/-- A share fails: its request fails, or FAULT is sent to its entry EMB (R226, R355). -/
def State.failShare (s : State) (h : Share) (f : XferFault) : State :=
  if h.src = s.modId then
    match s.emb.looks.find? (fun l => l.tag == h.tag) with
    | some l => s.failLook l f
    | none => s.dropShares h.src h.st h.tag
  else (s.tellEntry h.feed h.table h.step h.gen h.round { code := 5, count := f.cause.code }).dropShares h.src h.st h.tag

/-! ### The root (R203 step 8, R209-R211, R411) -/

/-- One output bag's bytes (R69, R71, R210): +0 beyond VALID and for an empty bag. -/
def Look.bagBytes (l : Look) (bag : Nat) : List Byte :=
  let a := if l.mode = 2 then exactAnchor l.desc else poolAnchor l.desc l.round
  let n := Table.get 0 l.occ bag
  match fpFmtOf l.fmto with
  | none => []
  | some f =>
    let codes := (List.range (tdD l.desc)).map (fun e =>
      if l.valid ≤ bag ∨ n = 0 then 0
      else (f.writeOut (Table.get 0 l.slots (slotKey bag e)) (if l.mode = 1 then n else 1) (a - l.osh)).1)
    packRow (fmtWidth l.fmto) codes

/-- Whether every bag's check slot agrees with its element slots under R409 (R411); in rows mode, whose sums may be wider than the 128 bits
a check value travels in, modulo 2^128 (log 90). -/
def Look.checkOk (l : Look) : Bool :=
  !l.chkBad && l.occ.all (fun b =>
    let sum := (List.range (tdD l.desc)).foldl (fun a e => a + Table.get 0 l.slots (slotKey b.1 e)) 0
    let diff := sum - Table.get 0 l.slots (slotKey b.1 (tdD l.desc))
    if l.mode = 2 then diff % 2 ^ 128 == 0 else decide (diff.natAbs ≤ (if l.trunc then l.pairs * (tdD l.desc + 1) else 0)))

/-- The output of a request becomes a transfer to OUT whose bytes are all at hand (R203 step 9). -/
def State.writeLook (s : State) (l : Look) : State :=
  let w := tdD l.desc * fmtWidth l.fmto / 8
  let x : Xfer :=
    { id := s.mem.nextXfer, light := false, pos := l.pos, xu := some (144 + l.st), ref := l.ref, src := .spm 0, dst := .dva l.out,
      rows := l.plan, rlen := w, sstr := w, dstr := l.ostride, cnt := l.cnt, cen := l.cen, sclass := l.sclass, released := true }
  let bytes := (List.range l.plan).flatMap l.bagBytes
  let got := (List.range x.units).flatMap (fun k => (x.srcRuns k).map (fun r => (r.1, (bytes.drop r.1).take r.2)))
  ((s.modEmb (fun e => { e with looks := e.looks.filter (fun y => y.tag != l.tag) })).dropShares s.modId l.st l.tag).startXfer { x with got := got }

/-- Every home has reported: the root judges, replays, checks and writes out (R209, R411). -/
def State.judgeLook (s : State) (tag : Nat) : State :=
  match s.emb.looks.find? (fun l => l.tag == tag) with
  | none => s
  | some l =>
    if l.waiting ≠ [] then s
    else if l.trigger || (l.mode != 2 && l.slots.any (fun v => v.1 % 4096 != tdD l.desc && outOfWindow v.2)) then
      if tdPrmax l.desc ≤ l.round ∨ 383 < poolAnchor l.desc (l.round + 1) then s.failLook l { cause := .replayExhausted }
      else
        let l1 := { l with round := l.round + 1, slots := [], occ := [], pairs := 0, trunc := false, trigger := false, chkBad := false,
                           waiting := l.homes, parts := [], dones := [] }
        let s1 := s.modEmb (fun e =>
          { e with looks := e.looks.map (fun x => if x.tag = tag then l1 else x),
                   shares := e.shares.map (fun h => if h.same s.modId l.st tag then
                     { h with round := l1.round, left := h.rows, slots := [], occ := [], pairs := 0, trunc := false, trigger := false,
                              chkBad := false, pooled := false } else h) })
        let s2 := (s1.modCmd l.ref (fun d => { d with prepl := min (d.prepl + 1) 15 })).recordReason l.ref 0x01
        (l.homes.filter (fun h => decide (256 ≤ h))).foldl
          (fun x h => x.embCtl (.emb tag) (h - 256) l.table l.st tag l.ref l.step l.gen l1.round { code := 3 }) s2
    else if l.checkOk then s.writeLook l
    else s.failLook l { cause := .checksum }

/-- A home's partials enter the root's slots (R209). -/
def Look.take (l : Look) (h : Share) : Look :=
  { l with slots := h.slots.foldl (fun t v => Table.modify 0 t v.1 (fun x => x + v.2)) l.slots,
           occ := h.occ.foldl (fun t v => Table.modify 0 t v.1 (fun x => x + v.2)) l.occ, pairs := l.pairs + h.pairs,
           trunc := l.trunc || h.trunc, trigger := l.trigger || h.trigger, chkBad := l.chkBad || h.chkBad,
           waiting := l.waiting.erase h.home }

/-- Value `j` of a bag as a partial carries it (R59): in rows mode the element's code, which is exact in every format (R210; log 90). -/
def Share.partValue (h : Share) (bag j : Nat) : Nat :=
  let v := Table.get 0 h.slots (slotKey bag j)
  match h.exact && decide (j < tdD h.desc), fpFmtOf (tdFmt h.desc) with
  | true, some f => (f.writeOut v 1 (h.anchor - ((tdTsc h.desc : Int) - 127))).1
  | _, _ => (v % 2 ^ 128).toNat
== == ==
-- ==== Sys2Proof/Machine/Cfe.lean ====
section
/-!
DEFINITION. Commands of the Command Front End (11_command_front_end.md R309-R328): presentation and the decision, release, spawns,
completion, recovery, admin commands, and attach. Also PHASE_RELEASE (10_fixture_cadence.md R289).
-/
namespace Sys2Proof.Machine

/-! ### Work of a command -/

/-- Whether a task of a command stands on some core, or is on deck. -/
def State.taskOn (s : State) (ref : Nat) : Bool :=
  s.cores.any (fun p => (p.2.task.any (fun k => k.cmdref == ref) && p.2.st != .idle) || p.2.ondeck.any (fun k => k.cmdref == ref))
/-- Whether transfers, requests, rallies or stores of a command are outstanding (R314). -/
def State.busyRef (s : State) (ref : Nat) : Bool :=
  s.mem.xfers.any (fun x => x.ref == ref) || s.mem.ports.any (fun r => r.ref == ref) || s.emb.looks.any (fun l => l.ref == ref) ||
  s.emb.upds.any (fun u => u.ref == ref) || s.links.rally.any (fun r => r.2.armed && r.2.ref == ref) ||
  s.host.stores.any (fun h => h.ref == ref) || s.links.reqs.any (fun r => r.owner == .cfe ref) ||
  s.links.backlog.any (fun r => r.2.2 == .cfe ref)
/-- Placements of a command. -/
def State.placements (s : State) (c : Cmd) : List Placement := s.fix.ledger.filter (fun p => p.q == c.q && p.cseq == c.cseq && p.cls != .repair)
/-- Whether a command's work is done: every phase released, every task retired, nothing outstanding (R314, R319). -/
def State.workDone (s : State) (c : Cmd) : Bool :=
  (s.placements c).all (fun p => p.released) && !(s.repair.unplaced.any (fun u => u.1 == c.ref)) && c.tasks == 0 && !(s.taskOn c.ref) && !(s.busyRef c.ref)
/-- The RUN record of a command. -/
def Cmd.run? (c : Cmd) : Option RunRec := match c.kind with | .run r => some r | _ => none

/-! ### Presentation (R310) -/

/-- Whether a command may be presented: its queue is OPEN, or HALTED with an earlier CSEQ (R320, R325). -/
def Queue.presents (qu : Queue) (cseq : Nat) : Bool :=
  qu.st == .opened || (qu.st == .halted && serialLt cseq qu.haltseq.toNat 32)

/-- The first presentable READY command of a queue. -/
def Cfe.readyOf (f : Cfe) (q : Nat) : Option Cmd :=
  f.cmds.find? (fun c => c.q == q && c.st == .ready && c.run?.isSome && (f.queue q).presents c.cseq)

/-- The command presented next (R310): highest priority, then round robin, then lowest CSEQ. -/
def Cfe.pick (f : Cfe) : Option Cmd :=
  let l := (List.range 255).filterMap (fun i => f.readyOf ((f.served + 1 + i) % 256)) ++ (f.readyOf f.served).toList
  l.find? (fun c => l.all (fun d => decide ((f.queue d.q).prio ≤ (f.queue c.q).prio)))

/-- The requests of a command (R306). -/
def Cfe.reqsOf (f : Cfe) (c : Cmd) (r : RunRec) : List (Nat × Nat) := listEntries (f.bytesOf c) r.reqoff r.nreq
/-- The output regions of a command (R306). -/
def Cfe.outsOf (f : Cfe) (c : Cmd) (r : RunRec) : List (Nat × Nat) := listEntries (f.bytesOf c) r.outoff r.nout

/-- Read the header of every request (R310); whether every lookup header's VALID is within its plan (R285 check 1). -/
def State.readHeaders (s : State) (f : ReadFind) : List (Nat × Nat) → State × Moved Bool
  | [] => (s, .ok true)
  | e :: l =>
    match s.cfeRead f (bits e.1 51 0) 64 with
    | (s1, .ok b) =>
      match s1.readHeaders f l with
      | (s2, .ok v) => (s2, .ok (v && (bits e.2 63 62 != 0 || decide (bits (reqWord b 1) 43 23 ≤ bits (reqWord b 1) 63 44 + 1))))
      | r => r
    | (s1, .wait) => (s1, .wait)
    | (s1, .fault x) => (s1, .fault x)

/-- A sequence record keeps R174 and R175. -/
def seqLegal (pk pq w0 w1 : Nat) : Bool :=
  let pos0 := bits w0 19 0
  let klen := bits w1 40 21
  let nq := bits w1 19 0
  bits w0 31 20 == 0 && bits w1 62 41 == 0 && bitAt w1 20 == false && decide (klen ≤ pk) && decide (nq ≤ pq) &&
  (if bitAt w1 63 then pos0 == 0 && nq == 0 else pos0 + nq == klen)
== == ==
» EXERCISE DETAILS
Scan the records above for the lines holding "let w := tdD l.desc * fmtWidth l.fmto / 8" and "rows := l.plan, rlen". Transcribe those two and every line between them word for word, and no others.

» SOLUTION TO THE PROBLEM
  let w := tdD l.desc * fmtWidth l.fmto / 8
  let x : Xfer :=
    { id := s.mem.nextXfer, light := false, pos := l.pos, xu := some (144 + l.st), ref := l.ref, src := .spm 0, dst := .dva l.out,
      rows := l.plan, rlen := w, sstr := w, dstr := l.ostride, cnt := l.cnt, cen := l.cen, sclass := l.sclass, released := true }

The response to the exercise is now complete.